An obsession with numbers caused this catastrophe – specifically, the obsession with profit. The Deepwater Horizon rig attempted its operation with faulty equipment and materials. Attorneys will eventually distribute liability for those oversights amongst the parties involved, but none can claim innocence that their fixation on attaining higher profit figures helped facilitate this catastrophe in some form.
Modern life would collapse without the oil industry. It’s easy to fail to appreciate how many applications petroleum has beyond filling up a gas tank. We use plastics and other materials manufactured with petroleum daily. It would be a fool’s errand to call for abandoning all oil usage. The oil must flow, but the private interests supplying it continue to prove their disregard for the responsibilities required to steward this vital substance.

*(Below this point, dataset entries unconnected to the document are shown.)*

-- ==== Sys2Proof/Machine/Translator.lean ====
section
/-! DEFINITION. The configuration translator (spec/43_config_translator.md). -/

namespace Sys2Proof.Machine

/-- ENC_RELAYS (43_config_translator.md R137). -/
def execEncRelays (r0 cp0 r1 cp1 src : Byte) (s : State) : Host.Outcome State Fault Refusal :=
  perform 0x11 (fun _ => relayOperands r0 cp0 r1 cp1 src)
    (fun v => emit [.relays (relayMask params v.1 v.2.1 v.2.2.1 v.2.2.2.1 v.2.2.2.2)]) s

/-- ENC_TRIGLEN (43_config_translator.md R144). -/
def execEncTriglen (dl : Byte) (ta : QOperand) (s : State) : Host.Outcome State Fault Refusal :=
  perform 0x16 (fun _ => triglenOperands dl ta)
    (fun v => emit (deviceCommand params (setTriglen params v.1 v.2) .none)) s

/-- ENC_OFFSETS (43_config_translator.md R152). -/
def execEncOffsets (r0 : Byte) (off0 : QOperand) (r1 : Byte) (off1 : QOperand) (src : Byte) (toff : QOperand)
    (s : State) : Host.Outcome State Fault Refusal :=
  perform 0x18
    (fun t => do
      let v ← offsetOperands r0 off0 r1 off1 src toff
      requireOffset 0 v.off0
      requireOffset 1 v.off1
      requireCal t
      pure v)
    (fun v t => emit [.xfer .offsets (offsetsOf params t.cal v.r0 v.off0 v.r1 v.off1 v.src v.toff) .none] t) s

/-- `Validate(cfg)`: the operand checks, the offsets, CAL_VALID, the sample request, in this order; it
gives the configuration and the code its request selects (43_config_translator.md R161). -/
def validate (c : CfgOperand) (s : State) : Except FaultReason (InstrumentConfig × BitVec 4) := do
  let cfg ← configOperand c
  requireOffset 0 cfg.ch0.offset
  requireOffset 1 cfg.ch1.offset
  requireCal s
  let code ← requireRate (Config.tbToReq cfg.timeBase)
  pure (cfg, code)

/-- APPLY (43_config_translator.md R160). -/
def execApply (c : CfgOperand) (s : State) : Host.Outcome State Fault Refusal :=
  perform 0x1F (validate c) (fun v t => emit (applySteps params t.cal v.1 v.2) (writeCfg v.1 t)) s

/-- GET_CONFIG (43_config_translator.md R166). -/
def execGetConfig (s : State) : Host.Outcome State Fault Refusal :=
  perform 0x3E noChecks
    (fun _ t => .next (post (.config t.cfg t.sampleTValid (if t.sampleTValid then t.sampleTCode else 0)) t)) s

end Sys2Proof.Machine
end

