-- ==== Sys2Proof/Machine/Step.lean ====
section
/-! DEFINITION. One step of REGENC, and where a test places a request. -/

namespace Sys2Proof.Machine

/-- One step: what the ports settle, or the accepted instruction (10_state.md R35; log 1). -/
def step (s : State) : Host.Outcome State Fault Refusal :=
  match fetch s with
  | .settled o => o
  | .instruction i t => exec i t

/-- The state with the request whose bits are `w` on the request port, where the next step takes it. -/
def State.withFetchWord (s : State) (nbits w : Nat) : State := offerRequest (requestOfWord nbits w) s

end Sys2Proof.Machine
end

The for-profit business model has failed. The oil industry has not maintained safe environments for its employees, nor has it maintained a reliable stream of the oily lifeblood that keeps the world operating.
I don’t want to hear the numbers – how many billions BP will pay out in reparations to the Gulf Coast states, fines to the federal government or compensation to individual citizens. Make damn sure someone takes over who can be trusted to oversee harvesting this resource without bowing before the bottom line.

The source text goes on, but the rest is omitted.